EXERCISE DIRECTIONS => Of all the entries below, retype only the lines from the one with "theorem witness_LoadOfValueCopiesState : (ready" through the one with "theorem witness_StepnEqualsSteps : (8#128).toNat", exactly as they appear.

*** Opening of SOURCE MATERIAL ***

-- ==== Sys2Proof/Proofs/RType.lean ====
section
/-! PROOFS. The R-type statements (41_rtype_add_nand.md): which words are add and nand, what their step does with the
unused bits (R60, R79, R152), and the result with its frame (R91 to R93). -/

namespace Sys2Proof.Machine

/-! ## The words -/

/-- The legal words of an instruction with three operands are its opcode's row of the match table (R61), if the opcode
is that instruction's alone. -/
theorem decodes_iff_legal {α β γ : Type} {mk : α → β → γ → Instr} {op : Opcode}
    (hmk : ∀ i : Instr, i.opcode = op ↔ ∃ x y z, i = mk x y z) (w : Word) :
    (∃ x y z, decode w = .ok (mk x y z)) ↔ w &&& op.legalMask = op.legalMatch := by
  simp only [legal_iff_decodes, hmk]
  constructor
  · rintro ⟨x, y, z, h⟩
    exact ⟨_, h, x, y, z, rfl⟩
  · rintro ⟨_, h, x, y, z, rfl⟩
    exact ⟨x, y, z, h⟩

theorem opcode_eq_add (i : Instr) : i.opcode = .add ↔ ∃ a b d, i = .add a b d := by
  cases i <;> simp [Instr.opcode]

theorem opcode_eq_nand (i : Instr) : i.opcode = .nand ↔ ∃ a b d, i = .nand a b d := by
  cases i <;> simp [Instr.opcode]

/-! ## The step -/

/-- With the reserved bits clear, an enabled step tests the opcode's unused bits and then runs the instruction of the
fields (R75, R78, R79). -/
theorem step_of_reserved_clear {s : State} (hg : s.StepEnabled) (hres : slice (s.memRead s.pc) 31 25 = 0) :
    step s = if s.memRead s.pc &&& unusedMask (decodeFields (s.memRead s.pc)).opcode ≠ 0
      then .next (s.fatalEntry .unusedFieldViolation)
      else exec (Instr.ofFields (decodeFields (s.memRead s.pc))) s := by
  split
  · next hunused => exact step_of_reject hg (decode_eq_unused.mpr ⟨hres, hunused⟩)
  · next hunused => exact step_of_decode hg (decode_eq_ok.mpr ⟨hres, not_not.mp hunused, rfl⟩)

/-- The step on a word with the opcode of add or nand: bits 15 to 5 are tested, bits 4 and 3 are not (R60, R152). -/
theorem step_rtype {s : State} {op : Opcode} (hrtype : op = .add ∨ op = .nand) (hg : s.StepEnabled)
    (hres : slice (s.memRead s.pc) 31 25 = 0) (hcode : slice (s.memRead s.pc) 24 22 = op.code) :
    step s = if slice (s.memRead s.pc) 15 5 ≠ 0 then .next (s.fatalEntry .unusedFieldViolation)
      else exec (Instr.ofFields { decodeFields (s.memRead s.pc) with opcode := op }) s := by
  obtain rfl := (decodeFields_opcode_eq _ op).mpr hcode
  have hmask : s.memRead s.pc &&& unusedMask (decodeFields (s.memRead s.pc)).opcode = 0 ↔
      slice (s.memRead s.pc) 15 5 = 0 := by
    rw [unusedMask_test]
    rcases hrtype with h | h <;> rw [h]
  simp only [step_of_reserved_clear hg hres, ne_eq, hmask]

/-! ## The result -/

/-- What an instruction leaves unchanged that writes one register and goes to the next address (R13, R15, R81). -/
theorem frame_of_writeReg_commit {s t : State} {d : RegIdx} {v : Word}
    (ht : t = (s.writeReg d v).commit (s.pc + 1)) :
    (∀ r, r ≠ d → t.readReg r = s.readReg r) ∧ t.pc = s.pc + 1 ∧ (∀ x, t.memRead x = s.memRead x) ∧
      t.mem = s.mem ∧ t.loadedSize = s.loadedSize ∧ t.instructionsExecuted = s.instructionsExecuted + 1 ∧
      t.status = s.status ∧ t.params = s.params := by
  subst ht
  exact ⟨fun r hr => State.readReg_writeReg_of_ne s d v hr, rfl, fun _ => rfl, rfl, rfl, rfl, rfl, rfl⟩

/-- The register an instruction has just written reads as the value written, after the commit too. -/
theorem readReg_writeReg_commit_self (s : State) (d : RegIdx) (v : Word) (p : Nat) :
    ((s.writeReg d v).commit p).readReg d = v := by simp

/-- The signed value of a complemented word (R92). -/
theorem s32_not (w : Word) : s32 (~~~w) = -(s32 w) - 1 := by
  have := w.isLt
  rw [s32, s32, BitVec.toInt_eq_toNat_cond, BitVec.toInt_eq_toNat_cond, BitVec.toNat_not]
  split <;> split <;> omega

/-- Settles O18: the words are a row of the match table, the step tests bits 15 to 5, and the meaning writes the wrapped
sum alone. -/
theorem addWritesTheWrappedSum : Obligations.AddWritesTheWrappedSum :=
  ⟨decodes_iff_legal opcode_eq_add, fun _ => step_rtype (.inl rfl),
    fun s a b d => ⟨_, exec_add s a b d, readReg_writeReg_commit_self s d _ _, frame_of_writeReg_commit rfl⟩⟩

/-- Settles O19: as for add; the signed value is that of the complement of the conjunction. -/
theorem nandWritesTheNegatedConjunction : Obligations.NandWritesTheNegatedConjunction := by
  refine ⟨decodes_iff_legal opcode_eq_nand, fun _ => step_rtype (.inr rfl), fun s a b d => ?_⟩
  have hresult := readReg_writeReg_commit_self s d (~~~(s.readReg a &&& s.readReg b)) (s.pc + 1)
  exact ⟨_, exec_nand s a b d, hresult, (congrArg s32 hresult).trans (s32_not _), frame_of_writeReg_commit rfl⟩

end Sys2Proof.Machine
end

*** Close of SOURCE MATERIAL ***
*** Opening of SOURCE MATERIAL ***

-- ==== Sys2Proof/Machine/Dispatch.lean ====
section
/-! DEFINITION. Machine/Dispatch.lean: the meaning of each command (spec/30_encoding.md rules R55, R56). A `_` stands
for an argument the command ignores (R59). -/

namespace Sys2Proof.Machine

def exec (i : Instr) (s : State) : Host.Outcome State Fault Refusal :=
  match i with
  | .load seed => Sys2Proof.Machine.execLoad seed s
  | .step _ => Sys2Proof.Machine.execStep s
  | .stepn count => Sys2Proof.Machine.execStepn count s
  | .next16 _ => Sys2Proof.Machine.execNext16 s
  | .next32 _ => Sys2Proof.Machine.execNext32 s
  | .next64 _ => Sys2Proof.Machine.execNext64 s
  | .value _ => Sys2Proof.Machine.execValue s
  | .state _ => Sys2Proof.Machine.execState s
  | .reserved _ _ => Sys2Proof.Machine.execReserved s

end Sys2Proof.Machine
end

*** Close of SOURCE MATERIAL ***
*** Opening of SOURCE MATERIAL ***

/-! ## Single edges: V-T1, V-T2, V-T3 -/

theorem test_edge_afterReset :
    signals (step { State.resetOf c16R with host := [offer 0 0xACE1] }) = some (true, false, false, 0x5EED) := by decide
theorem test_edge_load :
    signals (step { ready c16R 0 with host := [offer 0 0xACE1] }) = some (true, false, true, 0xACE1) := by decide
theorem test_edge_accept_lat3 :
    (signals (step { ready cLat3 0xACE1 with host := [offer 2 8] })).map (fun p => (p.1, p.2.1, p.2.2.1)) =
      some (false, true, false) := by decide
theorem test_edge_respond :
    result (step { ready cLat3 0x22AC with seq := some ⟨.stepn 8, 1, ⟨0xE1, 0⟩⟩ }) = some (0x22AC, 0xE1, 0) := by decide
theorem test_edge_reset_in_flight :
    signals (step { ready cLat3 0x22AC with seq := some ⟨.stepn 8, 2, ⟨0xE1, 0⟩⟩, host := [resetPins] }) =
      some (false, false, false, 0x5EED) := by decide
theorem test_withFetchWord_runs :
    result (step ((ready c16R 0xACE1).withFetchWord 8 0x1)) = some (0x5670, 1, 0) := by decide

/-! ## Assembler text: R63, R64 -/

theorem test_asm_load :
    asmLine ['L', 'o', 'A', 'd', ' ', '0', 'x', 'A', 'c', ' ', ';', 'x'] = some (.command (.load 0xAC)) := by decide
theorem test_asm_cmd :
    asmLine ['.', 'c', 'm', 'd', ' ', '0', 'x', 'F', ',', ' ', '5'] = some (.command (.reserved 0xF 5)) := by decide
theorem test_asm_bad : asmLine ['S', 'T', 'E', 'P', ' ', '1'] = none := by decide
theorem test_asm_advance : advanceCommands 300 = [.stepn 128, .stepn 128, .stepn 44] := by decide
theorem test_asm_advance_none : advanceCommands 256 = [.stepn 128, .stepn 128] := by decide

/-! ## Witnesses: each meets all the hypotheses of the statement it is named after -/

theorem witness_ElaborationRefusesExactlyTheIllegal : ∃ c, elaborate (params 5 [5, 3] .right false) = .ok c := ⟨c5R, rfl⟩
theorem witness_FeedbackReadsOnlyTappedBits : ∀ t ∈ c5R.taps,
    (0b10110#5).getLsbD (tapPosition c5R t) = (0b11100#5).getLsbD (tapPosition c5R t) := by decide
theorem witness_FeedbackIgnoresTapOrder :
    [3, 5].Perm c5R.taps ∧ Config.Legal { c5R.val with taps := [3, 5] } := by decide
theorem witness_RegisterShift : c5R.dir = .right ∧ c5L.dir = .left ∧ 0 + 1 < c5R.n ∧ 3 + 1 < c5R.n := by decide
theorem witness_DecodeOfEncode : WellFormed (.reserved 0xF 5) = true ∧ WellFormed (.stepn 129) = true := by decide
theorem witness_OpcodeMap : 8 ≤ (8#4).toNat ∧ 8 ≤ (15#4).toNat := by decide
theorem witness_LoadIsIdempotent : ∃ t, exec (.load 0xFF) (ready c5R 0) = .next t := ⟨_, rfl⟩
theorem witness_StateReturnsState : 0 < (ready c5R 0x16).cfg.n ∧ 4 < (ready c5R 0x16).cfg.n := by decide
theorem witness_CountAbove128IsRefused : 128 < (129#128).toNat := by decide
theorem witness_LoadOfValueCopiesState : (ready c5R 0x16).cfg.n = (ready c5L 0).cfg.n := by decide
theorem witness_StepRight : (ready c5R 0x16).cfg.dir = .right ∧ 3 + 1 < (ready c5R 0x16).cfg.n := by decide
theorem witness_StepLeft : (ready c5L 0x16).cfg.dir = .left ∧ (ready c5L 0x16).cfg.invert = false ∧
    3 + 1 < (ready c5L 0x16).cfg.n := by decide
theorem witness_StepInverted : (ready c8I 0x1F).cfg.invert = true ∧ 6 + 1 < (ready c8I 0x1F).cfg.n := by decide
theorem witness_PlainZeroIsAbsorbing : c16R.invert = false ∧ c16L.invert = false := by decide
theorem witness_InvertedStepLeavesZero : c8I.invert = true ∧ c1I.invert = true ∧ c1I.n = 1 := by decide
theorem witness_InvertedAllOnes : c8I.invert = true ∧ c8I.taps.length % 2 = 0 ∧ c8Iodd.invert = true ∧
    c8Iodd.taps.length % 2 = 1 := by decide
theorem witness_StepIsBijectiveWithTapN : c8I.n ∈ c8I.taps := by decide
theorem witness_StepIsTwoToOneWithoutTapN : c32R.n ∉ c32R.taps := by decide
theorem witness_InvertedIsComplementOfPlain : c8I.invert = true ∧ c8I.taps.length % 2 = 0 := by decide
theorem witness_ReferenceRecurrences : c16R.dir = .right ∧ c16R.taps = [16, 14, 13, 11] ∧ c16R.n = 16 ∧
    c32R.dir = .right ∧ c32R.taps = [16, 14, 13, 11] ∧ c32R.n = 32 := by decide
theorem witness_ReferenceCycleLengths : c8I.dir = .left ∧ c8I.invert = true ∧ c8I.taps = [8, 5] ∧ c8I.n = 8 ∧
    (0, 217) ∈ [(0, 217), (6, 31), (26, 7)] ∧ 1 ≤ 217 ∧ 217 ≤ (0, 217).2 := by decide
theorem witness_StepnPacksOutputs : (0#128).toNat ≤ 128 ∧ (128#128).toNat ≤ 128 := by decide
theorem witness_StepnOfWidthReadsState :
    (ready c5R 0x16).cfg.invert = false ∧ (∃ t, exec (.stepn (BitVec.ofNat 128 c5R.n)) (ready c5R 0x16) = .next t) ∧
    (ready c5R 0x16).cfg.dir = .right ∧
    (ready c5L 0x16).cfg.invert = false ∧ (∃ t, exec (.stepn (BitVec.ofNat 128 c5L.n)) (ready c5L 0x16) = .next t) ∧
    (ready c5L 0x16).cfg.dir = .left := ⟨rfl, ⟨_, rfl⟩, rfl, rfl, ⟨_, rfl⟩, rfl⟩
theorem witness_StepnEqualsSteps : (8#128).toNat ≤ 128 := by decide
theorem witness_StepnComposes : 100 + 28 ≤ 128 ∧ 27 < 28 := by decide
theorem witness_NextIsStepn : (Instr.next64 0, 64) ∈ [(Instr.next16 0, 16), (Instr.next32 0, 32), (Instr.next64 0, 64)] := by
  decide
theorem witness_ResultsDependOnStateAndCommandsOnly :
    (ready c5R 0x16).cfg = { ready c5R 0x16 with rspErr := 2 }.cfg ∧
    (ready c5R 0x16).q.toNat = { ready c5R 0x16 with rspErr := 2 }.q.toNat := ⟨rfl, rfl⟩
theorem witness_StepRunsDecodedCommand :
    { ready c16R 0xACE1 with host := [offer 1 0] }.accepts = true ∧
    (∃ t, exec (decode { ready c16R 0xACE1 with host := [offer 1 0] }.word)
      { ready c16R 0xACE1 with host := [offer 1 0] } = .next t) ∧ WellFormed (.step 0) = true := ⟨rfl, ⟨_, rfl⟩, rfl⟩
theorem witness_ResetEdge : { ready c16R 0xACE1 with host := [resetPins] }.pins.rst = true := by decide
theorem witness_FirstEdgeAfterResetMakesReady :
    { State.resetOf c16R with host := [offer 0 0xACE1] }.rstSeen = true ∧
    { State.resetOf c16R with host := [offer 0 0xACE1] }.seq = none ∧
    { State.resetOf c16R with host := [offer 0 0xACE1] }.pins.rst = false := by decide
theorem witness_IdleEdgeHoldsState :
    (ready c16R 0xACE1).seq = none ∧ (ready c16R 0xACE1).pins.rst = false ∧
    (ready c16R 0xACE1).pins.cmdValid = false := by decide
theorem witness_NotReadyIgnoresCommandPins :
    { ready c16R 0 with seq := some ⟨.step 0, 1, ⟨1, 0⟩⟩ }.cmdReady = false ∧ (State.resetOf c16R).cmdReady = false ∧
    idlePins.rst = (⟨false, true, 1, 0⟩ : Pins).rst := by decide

*** Close of SOURCE MATERIAL ***

TASK SOLUTION =>
theorem witness_LoadOfValueCopiesState : (ready c5R 0x16).cfg.n = (ready c5L 0).cfg.n := by decide
theorem witness_StepRight : (ready c5R 0x16).cfg.dir = .right ∧ 3 + 1 < (ready c5R 0x16).cfg.n := by decide
theorem witness_StepLeft : (ready c5L 0x16).cfg.dir = .left ∧ (ready c5L 0x16).cfg.invert = false ∧
    3 + 1 < (ready c5L 0x16).cfg.n := by decide
theorem witness_StepInverted : (ready c8I 0x1F).cfg.invert = true ∧ 6 + 1 < (ready c8I 0x1F).cfg.n := by decide
theorem witness_PlainZeroIsAbsorbing : c16R.invert = false ∧ c16L.invert = false := by decide
theorem witness_InvertedStepLeavesZero : c8I.invert = true ∧ c1I.invert = true ∧ c1I.n = 1 := by decide
theorem witness_InvertedAllOnes : c8I.invert = true ∧ c8I.taps.length % 2 = 0 ∧ c8Iodd.invert = true ∧
    c8Iodd.taps.length % 2 = 1 := by decide
theorem witness_StepIsBijectiveWithTapN : c8I.n ∈ c8I.taps := by decide
theorem witness_StepIsTwoToOneWithoutTapN : c32R.n ∉ c32R.taps := by decide
theorem witness_InvertedIsComplementOfPlain : c8I.invert = true ∧ c8I.taps.length % 2 = 0 := by decide
theorem witness_ReferenceRecurrences : c16R.dir = .right ∧ c16R.taps = [16, 14, 13, 11] ∧ c16R.n = 16 ∧
    c32R.dir = .right ∧ c32R.taps = [16, 14, 13, 11] ∧ c32R.n = 32 := by decide
theorem witness_ReferenceCycleLengths : c8I.dir = .left ∧ c8I.invert = true ∧ c8I.taps = [8, 5] ∧ c8I.n = 8 ∧
    (0, 217) ∈ [(0, 217), (6, 31), (26, 7)] ∧ 1 ≤ 217 ∧ 217 ≤ (0, 217).2 := by decide
theorem witness_StepnPacksOutputs : (0#128).toNat ≤ 128 ∧ (128#128).toNat ≤ 128 := by decide
theorem witness_StepnOfWidthReadsState :
    (ready c5R 0x16).cfg.invert = false ∧ (∃ t, exec (.stepn (BitVec.ofNat 128 c5R.n)) (ready c5R 0x16) = .next t) ∧
    (ready c5R 0x16).cfg.dir = .right ∧
    (ready c5L 0x16).cfg.invert = false ∧ (∃ t, exec (.stepn (BitVec.ofNat 128 c5L.n)) (ready c5L 0x16) = .next t) ∧
    (ready c5L 0x16).cfg.dir = .left := ⟨rfl, ⟨_, rfl⟩, rfl, rfl, ⟨_, rfl⟩, rfl⟩
theorem witness_StepnEqualsSteps : (8#128).toNat ≤ 128 := by decide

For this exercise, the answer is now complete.